His eyes tracked the birds as one gained the moth and the rest chased the bird across the street. “It doesn't matter,” he said. “Like a murder charge, the file stays open.”

I followed his gaze to the church Ivy and I shared. “That's why you moved in across from the church, isn't it?” I asked, remembering the day. Keasley had saved my life by removing a delayed combustion charm
someone had slipped me on the bus. “You figured if I could survive the I.S.'s death contract, you might find a way, too?”

He smiled to show his yellowing teeth, and he pulled his hand from my knee. “Yes, ma'am. I did. But after seeing how you did it?” Keasley shook his head. “I'm too old to fight dragons. I'll stay Keasley, if you don't mind.”

I thought about that, cold despite the sun on us. Becoming anonymous was just something I couldn't do. “You moved in the same day I did, didn't you? You really don't know when Ivy rented the church.”

“No.” His eyes were on the steeple, the top hidden behind the trees. “But I watched her patterns close that first week, and I'm guessing she'd been there for at least three months.”

My head was going up and down. I was learning a lot today. None of it comfortable. “You're a good liar,” I said, and Keasley laughed.

“Used to be.”

Liar
, I thought, and then my mind drifted to Trent. “Uh, is Ceri up? I have to talk to her.”

Keasley shifted to look at me. In his tired eyes was a deep relief. I had learned his secret and freed him of the necessity to lie to me. But what I think he was the most grateful for was that I didn't think any less of him for it.

“I think she's asleep,” he said, smiling to tell me he was glad I was still his friend. “She's been tired lately.”

I'll bet.
Giving him a smile, I stood and tugged my jeans straight. I'd long assumed that Ivy had moved in before me, having only pretended to move in the same day to ease my suspicions. Now that I knew the truth, I might confront Ivy about it. Maybe. It didn't necessarily matter—I understood her reasons, and that was enough. Sometimes, just let sleeping vamps lie.
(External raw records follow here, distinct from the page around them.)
/-- A failed attempt: NO_LIFT when the LIFT time-out expires (1) or no leaf is counted (2), the valve opening; with two
or more leaves the cup goes down again in RESTORE, the valve opens when it is at rest or the LIFT time-out has expired,
and 300 ms later the attempt ends as DOUBLE_LEAF with the air level raised by one to at most 4 unless plate-held. An
attempt below the limit is followed by the next one in the turn's first phase; at the limit the arm returns with no
leaf (R49 to R51, R55). What the valve and the arm's drives do to the sensors, and that a count above 3 is sampled as
3, is the model's reading (notes/assumptions/12.md, notes/assumptions/17.md). The step that an IDLE or HALTED turner
shows is the model's choice (notes/assumptions/27.md). -/
def Obligations.FailedAttempts : Prop :=
  ∀ s : State,
    let open_ : State :=
      { s with turner := { s.turner with valveClosed := false }, pins := { s.pins with hold := false } }
    (inPhase s.turner .lift = true → Does .liftTimeout s (aimRetest (attemptEnds open_ .noLift 1)))
      ∧ (inPhase s.turner .separate = true →
          Does (.separationTime 0) s
              (aimRetest (attemptEnds { open_ with turner := { open_.turner with lastCount := some 0 } } .noLift 2))
            ∧ ∀ count, 2 ≤ count →
                exec (.separationTime count) s
                  = .next
                    { s with
                        turner :=
                          { s.turner with state := .restore, purpose := none, lastCount := some (min count 3) } })
      ∧ (inPhase s.turner .restore = true → s.turner.restoreReleased = false →
          exec .restoreDescentEnd s
              = .next { open_ with turner := { open_.turner with restoreReleased := true } }
            ∧ exec .liftTimeout s = exec .restoreDescentEnd s)
      ∧ (inPhase s.turner .restore = true → s.turner.restoreReleased = true →
          ∀ level, s.turner.airLevel = some level →
            Does .restoreReleaseWait s
              (aimRetest (attemptEnds
                { s with
                    turner :=
                      { s.turner with
                          airLevel := some (if s.turner.plateHeld = some true then level else min 4 (level + 1))
                          restoreReleased := false } }
                .doubleLeaf level)))
      ∧ ∀ (kind : IncidentKind) (second a : Nat), s.turner.attempt = some a →
          let noted := appendIncident s kind a second
          if a < s.turner.settings.limit then
            attemptEnds s kind second
              = { noted with
                    turner :=
                      { s.turner with
                          attempt := some (a + 1), step := .running, purpose := none
                          state :=
                            if s.turner.direction = some .back ∧ s.pins.farEnd = false then .reach else .lift
                          valveClosed :=
                            if s.turner.direction = some .back ∧ s.pins.farEnd = false then s.turner.valveClosed
                            else true }
                    pins := { s.pins with home := false } }
          else attemptEnds s kind second = enterReturn noted .failureReturn

/-- RETURN: the arm leaves the left and swings home, and the home sensor ends it by its purpose: a turn is DONE and the
tracker moves to the next opening; a failure return appends TURN_FAILED with the attempts made; a park is PARKED. A
home sensor already set ends it when it begins (R16, R53, R55, R59). That the arm's leaving clears far-end, and that a
home sensor already set ends RETURN, is DEDUCED (notes/assumptions/12.md). The step that an IDLE or HALTED turner shows
is the model's choice (notes/assumptions/27.md). -/
def Obligations.ReturnEnds : Prop :=
  ∀ s : State,
    (∀ p, enterReturn s p
        = let going : State :=
            { s with
                turner := { s.turner with state := .ret, step := .running, purpose := some p }
                pins := { s.pins with farEnd := false } }
          if s.pins.home = true then endReturn going else going)
      ∧ (inPhase s.turner .ret = true →
          let read : State := { s with pins := { s.pins with home := true } }
          let idle (outcome : TurnOutcome) : State :=
            { read with
                turner := { s.turner with state := .idle, step := .running, purpose := none, lastOutcome := outcome } }
          (s.turner.purpose = some .park →
              Does (.homeSensor true) s (aimRetest (latch (idle .parked) (.turnDone (s.tracker.n.getD 0)))))
            ∧ (s.turner.purpose = some .failureReturn → ∀ a, s.turner.attempt = some a →
                Does (.homeSensor true) s
                  (aimRetest (latch (appendIncident (idle .failed) .turnFailed 1 a) (.turnFailed 1))))
            ∧ (s.turner.purpose = some .turn → ∀ n d, s.tracker.n = some n → s.turner.direction = some d →
                let n' := match d with | .forward => n + 1 | .back => n - 1
                Does (.homeSensor true) s (aimRetest (latch (visitStart (idle .done) n') (.turnDone n')))))
      ∧ exec (.homeSensor false) s = .next { s with pins := { s.pins with home := false } }

/-- A time-out of REACH (1), CARRY (2), LAY (3) or RETURN (4) halts the turner: the valve stays closed if the hold
sensor is set and opens if not, cup held records which, TURN_TIMEOUT is appended with the phase and the cup, and the
tracker leaves PLACED for UNCERTAIN. A park's time-out halts it with PARK_FAILED and changes nothing else (R17, R56,
R59). That the valve's state follows the hold sensor's reading, which the model keeps, is entry
notes/assumptions/12.md. The step that an IDLE or HALTED turner shows is the model's choice (notes/assumptions/27.md).
-/
def Obligations.TurnTimeoutHalts : Prop :=
  ∀ s : State, s.turner.step = .running →
    (∀ phase, (s.turner.state = .reach ∧ phase = 1) ∨ (s.turner.state = .carry ∧ phase = 2)
          ∨ (s.turner.state = .lay ∧ phase = 3)
          ∨ (s.turner.state = .ret ∧ s.turner.purpose ≠ some .park ∧ phase = 4) →
        let halted : State :=
          { s with
              turner :=
                { s.turner with
                    state := .halted, purpose := none, lastOutcome := .timeout
                    cupHeld := s.pins.hold, valveClosed := s.pins.hold } }
        let noted := appendIncident halted .turnTimeout phase (bit s.pins.hold)
        let left := if s.tracker.state = .placed then leavePlaced noted else noted
        Does .turnTimeout s
          (aimRetest (latch { left with tracker := { left.tracker with state := .uncertain } }
            (.uncertainTimeout phase))))
      ∧ (s.turner.state = .ret → s.turner.purpose = some .park →
          Does .turnTimeout s
            (aimRetest (latch
              { s with turner := { s.turner with state := .halted, purpose := none, lastOutcome := .parkFailed } }
              (.turnParkFailed 2))))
I extended a hand to help Keasley rise. “Will you tell Ceri I came over?” I asked as I held his arm until I knew he had his balance.
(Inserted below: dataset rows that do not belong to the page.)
@[simp] theorem startTurn_frame (s : State) (v : Volume) (d : Direction) (manualFlag : Bool) :
    (startTurn s v d manualFlag).1.pending = s.pending
      ∧ (startTurn s v d manualFlag).1.store.stream = s.store.stream
      ∧ (startTurn s v d manualFlag).1.pause = s.pause
      ∧ (startTurn s v d manualFlag).1.summary.mask = s.summary.mask
      ∧ (startTurn s v d manualFlag).1.summary.elevated = s.summary.elevated
      ∧ (startTurn s v d manualFlag).1.link.framer = s.link.framer
      ∧ (startTurn s v d manualFlag).1.link.queue = s.link.queue
      ∧ (startTurn s v d manualFlag).1.link.replies = s.link.replies
      ∧ (startTurn s v d manualFlag).1.link.resetting = s.link.resetting
      ∧ (startTurn s v d manualFlag).1.link.rate = s.link.rate := by
  unfold startTurn; (repeat' split) <;> simp

@[simp] theorem deferRequest_frame (s : State) (d : Deferred) :
    (deferRequest s d).1.pending = s.pending ∧ (deferRequest s d).1.pins = s.pins
      ∧ (deferRequest s d).1.store = s.store ∧ (deferRequest s d).1.tracker = s.tracker
      ∧ (deferRequest s d).1.turner = s.turner ∧ (deferRequest s d).1.mech = s.mech
      ∧ (deferRequest s d).1.lamps = s.lamps ∧ (deferRequest s d).1.dose = s.dose
      ∧ (deferRequest s d).1.capture = s.capture ∧ (deferRequest s d).1.pause.state = s.pause.state
      ∧ (deferRequest s d).1.pause.hoodOpen = s.pause.hoodOpen
      ∧ (deferRequest s d).1.pause.lines = s.pause.lines ∧ (deferRequest s d).1.summary = s.summary
      ∧ (deferRequest s d).1.link = s.link := by
  unfold deferRequest; (repeat' split) <;> simp

@[simp] theorem turnArrives_frame (direction flags : Nat) (s : State) :
    (turnArrives direction flags s).1.pending = s.pending
      ∧ (turnArrives direction flags s).1.store.stream = s.store.stream
      ∧ (turnArrives direction flags s).1.pause.state = s.pause.state
      ∧ (turnArrives direction flags s).1.pause.hoodOpen = s.pause.hoodOpen
      ∧ (turnArrives direction flags s).1.pause.lines = s.pause.lines
      ∧ (turnArrives direction flags s).1.summary.mask = s.summary.mask
      ∧ (turnArrives direction flags s).1.summary.elevated = s.summary.elevated
      ∧ (turnArrives direction flags s).1.link.framer = s.link.framer
      ∧ (turnArrives direction flags s).1.link.queue = s.link.queue
      ∧ (turnArrives direction flags s).1.link.replies = s.link.replies
      ∧ (turnArrives direction flags s).1.link.resetting = s.link.resetting
      ∧ (turnArrives direction flags s).1.link.rate = s.link.rate := by
  unfold turnArrives; dsimp only; (repeat' split) <;> simp

@[simp] theorem takeTurn_frame (direction flags : Nat) (s : State) :
    (takeTurn direction flags s).1.pending = s.pending
      ∧ (takeTurn direction flags s).1.store.stream = s.store.stream
      ∧ (takeTurn direction flags s).1.pause.state = s.pause.state
      ∧ (takeTurn direction flags s).1.pause.hoodOpen = s.pause.hoodOpen
      ∧ (takeTurn direction flags s).1.pause.lines = s.pause.lines
      ∧ (takeTurn direction flags s).1.summary.mask = s.summary.mask
      ∧ (takeTurn direction flags s).1.summary.elevated = s.summary.elevated
      ∧ (takeTurn direction flags s).1.link.framer = s.link.framer
      ∧ (takeTurn direction flags s).1.link.queue = s.link.queue
      ∧ (takeTurn direction flags s).1.link.replies = s.link.replies
      ∧ (takeTurn direction flags s).1.link.resetting = s.link.resetting
      ∧ (takeTurn direction flags s).1.link.rate = s.link.rate := by
  simp [takeTurn]

@[simp] theorem takePark_frame (s : State) :
    (takePark s).1.pending = s.pending ∧ (takePark s).1.store.stream = s.store.stream
      ∧ (takePark s).1.pause = s.pause ∧ (takePark s).1.summary.mask = s.summary.mask
      ∧ (takePark s).1.summary.elevated = s.summary.elevated ∧ (takePark s).1.link.framer = s.link.framer
      ∧ (takePark s).1.link.queue = s.link.queue ∧ (takePark s).1.link.replies = s.link.replies
      ∧ (takePark s).1.link.resetting = s.link.resetting ∧ (takePark s).1.link.rate = s.link.rate := by
  unfold takePark; (repeat' split) <;> simp

@[simp] theorem takeManualDone_frame (direction : Nat) (s : State) :
    (takeManualDone direction s).1.pending = s.pending ∧ (takeManualDone direction s).1.pins = s.pins
      ∧ (takeManualDone direction s).1.store.stream = s.store.stream
      ∧ (takeManualDone direction s).1.pause = s.pause
      ∧ (takeManualDone direction s).1.summary.mask = s.summary.mask
      ∧ (takeManualDone direction s).1.summary.elevated = s.summary.elevated
      ∧ (takeManualDone direction s).1.link.framer = s.link.framer
      ∧ (takeManualDone direction s).1.link.queue = s.link.queue
      ∧ (takeManualDone direction s).1.link.replies = s.link.replies
      ∧ (takeManualDone direction s).1.link.resetting = s.link.resetting
      ∧ (takeManualDone direction s).1.link.rate = s.link.rate := by
  unfold takeManualDone; (repeat' split) <;> simp

@[simp] theorem takeCancelTurn_frame (s : State) :
    (takeCancelTurn s).1.pending = s.pending ∧ (takeCancelTurn s).1.pins = s.pins
      ∧ (takeCancelTurn s).1.store = s.store ∧ (takeCancelTurn s).1.tracker = s.tracker
      ∧ (takeCancelTurn s).1.mech.targets = s.mech.targets ∧ (takeCancelTurn s).1.lamps = s.lamps
      ∧ (takeCancelTurn s).1.dose = s.dose ∧ (takeCancelTurn s).1.capture = s.capture
      ∧ (takeCancelTurn s).1.pause = s.pause ∧ (takeCancelTurn s).1.summary = s.summary
      ∧ (takeCancelTurn s).1.link = s.link := by
  unfold takeCancelTurn; (repeat' split) <;> simp

@[simp] theorem takeSetTurner_frame (reach lift carry lay ret limit : Nat) (s : State) :
    (takeSetTurner reach lift carry lay ret limit s).1.pending = s.pending
      ∧ (takeSetTurner reach lift carry lay ret limit s).1.pins = s.pins
      ∧ (takeSetTurner reach lift carry lay ret limit s).1.store = s.store
      ∧ (takeSetTurner reach lift carry lay ret limit s).1.tracker = s.tracker
      ∧ (takeSetTurner reach lift carry lay ret limit s).1.mech = s.mech
      ∧ (takeSetTurner reach lift carry lay ret limit s).1.lamps = s.lamps
      ∧ (takeSetTurner reach lift carry lay ret limit s).1.dose = s.dose
      ∧ (takeSetTurner reach lift carry lay ret limit s).1.capture = s.capture
      ∧ (takeSetTurner reach lift carry lay ret limit s).1.pause = s.pause
      ∧ (takeSetTurner reach lift carry lay ret limit s).1.summary = s.summary
      ∧ (takeSetTurner reach lift carry lay ret limit s).1.link = s.link := by
  unfold takeSetTurner; (repeat' split) <;> simp

@[simp] theorem takeReadTurner_frame (s : State) :
    (takeReadTurner s).1.pending = s.pending ∧ (takeReadTurner s).1.pins = s.pins
      ∧ (takeReadTurner s).1.store = s.store ∧ (takeReadTurner s).1.tracker = s.tracker
      ∧ (takeReadTurner s).1.turner = s.turner ∧ (takeReadTurner s).1.mech = s.mech
      ∧ (takeReadTurner s).1.lamps = s.lamps ∧ (takeReadTurner s).1.dose = s.dose
      ∧ (takeReadTurner s).1.capture = s.capture ∧ (takeReadTurner s).1.pause = s.pause
      ∧ (takeReadTurner s).1.summary = s.summary ∧ (takeReadTurner s).1.link = s.link :=
  ⟨rfl, rfl, rfl, rfl, rfl, rfl, rfl, rfl, rfl, rfl, rfl, rfl⟩

@[simp] theorem turnTimedOut_frame (s : State) :
    (turnTimedOut s).pending = s.pending ∧ (turnTimedOut s).store.stream = s.store.stream
      ∧ (turnTimedOut s).pause = s.pause ∧ (turnTimedOut s).summary.mask = s.summary.mask
      ∧ (turnTimedOut s).summary.elevated = s.summary.elevated ∧ (turnTimedOut s).link.framer = s.link.framer
      ∧ (turnTimedOut s).link.queue = s.link.queue ∧ (turnTimedOut s).link.replies = s.link.replies
      ∧ (turnTimedOut s).link.resetting = s.link.resetting ∧ (turnTimedOut s).link.rate = s.link.rate := by
  unfold turnTimedOut; (repeat' split) <;> simp

@[simp] theorem takeSetGlass_frame (force : Nat) (s : State) :
    (takeSetGlass force s).1.pending = s.pending ∧ (takeSetGlass force s).1.pins = s.pins
      ∧ (takeSetGlass force s).1.store = s.store ∧ (takeSetGlass force s).1.tracker = s.tracker
      ∧ (takeSetGlass force s).1.turner = s.turner ∧ (takeSetGlass force s).1.mech.targets = s.mech.targets
      ∧ (takeSetGlass force s).1.lamps = s.lamps ∧ (takeSetGlass force s).1.dose = s.dose
      ∧ (takeSetGlass force s).1.capture = s.capture ∧ (takeSetGlass force s).1.pause = s.pause
      ∧ (takeSetGlass force s).1.summary = s.summary ∧ (takeSetGlass force s).1.link = s.link := by
  unfold takeSetGlass; (repeat' split) <;> simp

@[simp] theorem takeRaiseGlass_frame (s : State) :
    (takeRaiseGlass s).1.pending = s.pending ∧ (takeRaiseGlass s).1.pins = s.pins
      ∧ (takeRaiseGlass s).1.store = s.store ∧ (takeRaiseGlass s).1.tracker = s.tracker
      ∧ (takeRaiseGlass s).1.turner = s.turner ∧ (takeRaiseGlass s).1.mech.targets = s.mech.targets
      ∧ (takeRaiseGlass s).1.lamps = s.lamps ∧ (takeRaiseGlass s).1.dose = s.dose
      ∧ (takeRaiseGlass s).1.capture = s.capture ∧ (takeRaiseGlass s).1.pause = s.pause
      ∧ (takeRaiseGlass s).1.summary = s.summary ∧ (takeRaiseGlass s).1.link = s.link := by
  unfold takeRaiseGlass; (repeat' split) <;> simp

@[simp] theorem takeSetAngle_frame (angle : Nat) (s : State) :
    (takeSetAngle angle s).1.pending = s.pending ∧ (takeSetAngle angle s).1.pins = s.pins
      ∧ (takeSetAngle angle s).1.store.stream = s.store.stream
      ∧ (takeSetAngle angle s).1.tracker.state = s.tracker.state
      ∧ (takeSetAngle angle s).1.tracker.slot = s.tracker.slot
      ∧ (takeSetAngle angle s).1.tracker.n = s.tracker.n ∧ (takeSetAngle angle s).1.turner = s.turner
      ∧ (takeSetAngle angle s).1.mech.targets = s.mech.targets ∧ (takeSetAngle angle s).1.pause = s.pause
      ∧ (takeSetAngle angle s).1.summary.mask = s.summary.mask
      ∧ (takeSetAngle angle s).1.summary.elevated = s.summary.elevated
      ∧ (takeSetAngle angle s).1.link.framer = s.link.framer
      ∧ (takeSetAngle angle s).1.link.queue = s.link.queue
      ∧ (takeSetAngle angle s).1.link.replies = s.link.replies
      ∧ (takeSetAngle angle s).1.link.resetting = s.link.resetting
      ∧ (takeSetAngle angle s).1.link.rate = s.link.rate := by
  unfold takeSetAngle; (repeat' split) <;> simp

@[simp] theorem takeReadMechanics_frame (s : State) :
    (takeReadMechanics s).1.pending = s.pending ∧ (takeReadMechanics s).1.pins = s.pins
      ∧ (takeReadMechanics s).1.store = s.store ∧ (takeReadMechanics s).1.tracker = s.tracker
      ∧ (takeReadMechanics s).1.turner = s.turner ∧ (takeReadMechanics s).1.mech = s.mech
      ∧ (takeReadMechanics s).1.lamps = s.lamps ∧ (takeReadMechanics s).1.dose = s.dose
      ∧ (takeReadMechanics s).1.capture = s.capture ∧ (takeReadMechanics s).1.pause = s.pause
      ∧ (takeReadMechanics s).1.summary = s.summary ∧ (takeReadMechanics s).1.link = s.link :=
  ⟨rfl, rfl, rfl, rfl, rfl, rfl, rfl, rfl, rfl, rfl, rfl, rfl⟩

@[simp] theorem overforce_frame (s : State) (force : Nat) :
    (overforce s force).pending = s.pending ∧ (overforce s force).pins = s.pins
      ∧ (overforce s force).store.stream = s.store.stream ∧ (overforce s force).tracker.state = s.tracker.state
      ∧ (overforce s force).tracker.slot = s.tracker.slot ∧ (overforce s force).tracker.n = s.tracker.n
      ∧ (overforce s force).turner = s.turner ∧ (overforce s force).mech.targets = s.mech.targets
      ∧ (overforce s force).pause = s.pause ∧ (overforce s force).summary.mask = s.summary.mask
      ∧ (overforce s force).summary.elevated = s.summary.elevated
      ∧ (overforce s force).link.framer = s.link.framer ∧ (overforce s force).link.queue = s.link.queue
      ∧ (overforce s force).link.replies = s.link.replies
      ∧ (overforce s force).link.resetting = s.link.resetting ∧ (overforce s force).link.rate = s.link.rate := by
  unfold overforce; dsimp only; (repeat' split) <;> simp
The porch creaked behind us, and I whipped my head around. Ceri was standing behind the closed screen door, in a sweaterdress that made her look like a young wife from the sixties. A jumble of emotions hit me as
I took in her somber, guilty stance. She didn't look pregnant. She looked worried.

“Did Jenks wake you?” I said in greeting, not knowing what else to say.

She shook her head no with her arms crossed over her middle. Her long, translucent hair was done up in a complex braid that needed at least two pixies to manage it. Even through the screen I could see her cheeks were pale, her green eyes wide, and her narrow chin raised defiantly. Though delicate and petite, her mind was resilient and strong, tempered by a thousand years of serving as a demon's familiar. Elves didn't live any longer than witches, but her life had paused the moment Al took her. My guess was she'd been in her midthirties. She was barefoot, as usual, and her purple dress had black and gold accents. They were the colors that Al made her wear, though admittedly, this wasn't a ball gown.